The waveforms, lines and legend entries are all stored inside of the waveform browser. Sometimes you want to access these directly; maybe you want to access the raw data, or do control the lines in a way not enabled by the WaveformBrowser interface. It is possible to access them quickly and easily. Waveforms and legend values are stored as a dict from the parameter name to a list of stored values.
- The waveforms are as a list of matplotlib Line2D artists
- Horizontal and vertical lines are also stored as Line2D artists
- Legend entries are stored as pint Quanitities

When accessing waveforms in this way, you can also do the same things previously shown, such as applying a data cut and grabbing processed waveforms. For this example, we are going to get waveforms, trap-waveforms and trap energies, after applying an A/E cut.

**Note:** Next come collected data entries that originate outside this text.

theorem execSvOpenRequest_answers {P : Parts} {s0 : State} (n : Fin 36) {s : State} (hs0 : Frame P s0 s) (h_regs : P.regs = true) (h_sys : P.sys = true) (h_mg : P.mg = true) (h_mb : P.mb = true) (h_pb : P.pb = true) (h_le : P.le = true) (h_sv : P.sv = true) (h_pf : P.pf = true) (h_tr : P.tr = true) (h_tw : P.tw = true) :
    Answers P s0 (execSvOpenRequest n s) := by
  unfold execSvOpenRequest
  repeat' first
    | with_reducible assumption
    | (intro sv; refine frame_cut (a := Frame P s0 sv) ?_ ?_; on_goal 2 => dsimp -zeta only [sv]; on_goal 1 => clear_value sv)
    | (intro sv; clear_value sv)
    | intro _
    | with_reducible apply answers_next
    | with_reducible apply answers_ite
    | lift_lets -underBinder
    | with_reducible apply reopenCheck_frame
    | with_reducible apply openRequest_frame
    | with_reducible apply frame_ite
    | with_reducible apply frame_foldl
    | with_reducible apply frame_foldr
    | split

theorem execSvReleaseWrite_answers {P : Parts} {s0 : State} (n : Fin 36) {s : State} (hs0 : Frame P s0 s) (h_regs : P.regs = true) :
    Answers P s0 (execSvReleaseWrite n s) := by
  unfold execSvReleaseWrite
  repeat' first
    | with_reducible assumption
    | (intro sv; refine frame_cut (a := Frame P s0 sv) ?_ ?_; on_goal 2 => dsimp -zeta only [sv]; on_goal 1 => clear_value sv)
    | (intro sv; clear_value sv)
    | intro _
    | with_reducible apply answers_next
    | with_reducible apply answers_ite
    | lift_lets -underBinder
    | with_reducible apply svRelease_frame
    | with_reducible apply frame_ite
    | with_reducible apply frame_foldl
    | with_reducible apply frame_foldr
    | split

theorem execPeakStart_answers {P : Parts} {s0 : State} (n : Fin 36) {s : State} (hs0 : Frame P s0 s) (h_regs : P.regs = true) (h_dic : P.dic = true) (h_vq : P.vq = true) (h_le : P.le = true) (h_sv : P.sv = true) (h_tw : P.tw = true) :
    Answers P s0 (execPeakStart n s) := by
  unfold execPeakStart
  repeat' first
    | with_reducible assumption
    | (intro sv; refine frame_cut (a := Frame P s0 sv) ?_ ?_; on_goal 2 => dsimp -zeta only [sv]; on_goal 1 => clear_value sv)
    | (intro sv; clear_value sv)
    | intro _
    | with_reducible apply answers_next
    | with_reducible apply answers_ite
    | lift_lets -underBinder
    | with_reducible apply tripPreempt_frame
    | with_reducible apply startPeak_frame
    | with_reducible apply frame_ite
    | with_reducible apply frame_foldl
    | with_reducible apply frame_foldr
    | split

theorem execKinkDetect_answers {P : Parts} {s0 : State} (n : Fin 36) (ma : ℕ) {s : State} (hs0 : Frame P s0 s) (h_regs : P.regs = true) (h_sv : P.sv = true) :
    Answers P s0 (execKinkDetect n ma s) := by
  unfold execKinkDetect
  repeat' first
    | with_reducible assumption
    | (intro sv; refine frame_cut (a := Frame P s0 sv) ?_ ?_; on_goal 2 => dsimp -zeta only [sv]; on_goal 1 => clear_value sv)
    | (intro sv; clear_value sv)
    | intro _
    | with_reducible apply answers_next
    | with_reducible apply answers_ite
    | lift_lets -underBinder
    | with_reducible apply kinkSample_frame
    | with_reducible apply wr_frame
    | with_reducible apply frame_ite
    | with_reducible apply frame_foldl
    | with_reducible apply frame_foldr
    | split

theorem execPeakEnd_answers {P : Parts} {s0 : State} (n : Fin 36) {s : State} (hs0 : Frame P s0 s) (h_regs : P.regs = true) (h_dic : P.dic = true) (h_mg : P.mg = true) (h_mb : P.mb = true) (h_vq : P.vq = true) (h_le : P.le = true) (h_sv : P.sv = true) (h_tw : P.tw = true) :
    Answers P s0 (execPeakEnd n s) := by
  unfold execPeakEnd
  repeat' first
    | with_reducible assumption
    | (intro sv; refine frame_cut (a := Frame P s0 sv) ?_ ?_; on_goal 2 => dsimp -zeta only [sv]; on_goal 1 => clear_value sv)
    | (intro sv; clear_value sv)
    | intro _
    | with_reducible apply answers_next
    | with_reducible apply answers_ite
    | lift_lets -underBinder
    | with_reducible apply svClock_frame
    | with_reducible apply endPeakPhase_frame
    | with_reducible apply frame_ite
    | with_reducible apply frame_foldl
    | with_reducible apply frame_foldr
    | split

theorem execOpeningEnd_answers {P : Parts} {s0 : State} (n : Fin 36) {s : State} (hs0 : Frame P s0 s) (h_regs : P.regs = true) (h_sys : P.sys = true) (h_dic : P.dic = true) (h_mg : P.mg = true) (h_mb : P.mb = true) (h_pb : P.pb = true) (h_vq : P.vq = true) (h_le : P.le = true) (h_sv : P.sv = true) (h_pf : P.pf = true) (h_tr : P.tr = true) (h_tw : P.tw = true) :
    Answers P s0 (execOpeningEnd n s) := by
  unfold execOpeningEnd
  repeat' first
    | with_reducible assumption
    | (intro sv; refine frame_cut (a := Frame P s0 sv) ?_ ?_; on_goal 2 => dsimp -zeta only [sv]; on_goal 1 => clear_value sv)
    | (intro sv; clear_value sv)
    | intro _
    | with_reducible apply answers_next
    | with_reducible apply answers_ite
    | lift_lets -underBinder
    | with_reducible apply reopenCheck_frame
    | with_reducible apply endOpening_frame
    | with_reducible apply frame_ite
    | with_reducible apply frame_foldl
    | with_reducible apply frame_foldr
    | split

We will simply print them, but the possibility exists to do more!

In [None]:
browser = WaveformBrowser(raw_files, channel+'/raw',
                          dsp_config = dsp_config_file,                # Need to include a dsp config file!
                          database   = {"pz_const":'396.9*us'},        # TODO: use metadata instead of manually defining...
                          lines      = ['waveform', 'wf_trap'],        # names of waveforms from dsp config file
                          legend     = ['{trapEmax}'],
                          entry_mask = aoe_accept,                     # apply A/E cut
                          n_drawn    = 5                               # get five at a time
                         )

In [None]:
browser.find_next()
waveforms = browser.lines['waveform']
traps = browser.lines['wf_trap']
energies = browser.legend_vals['trapEmax']
for wf, trap, en in zip(waveforms, traps, energies):
    print("Raw waveform:", wf.get_ydata())
    print("Trap-filtered waveform:", trap.get_ydata())
    print("TrapEmax:", en)
    print()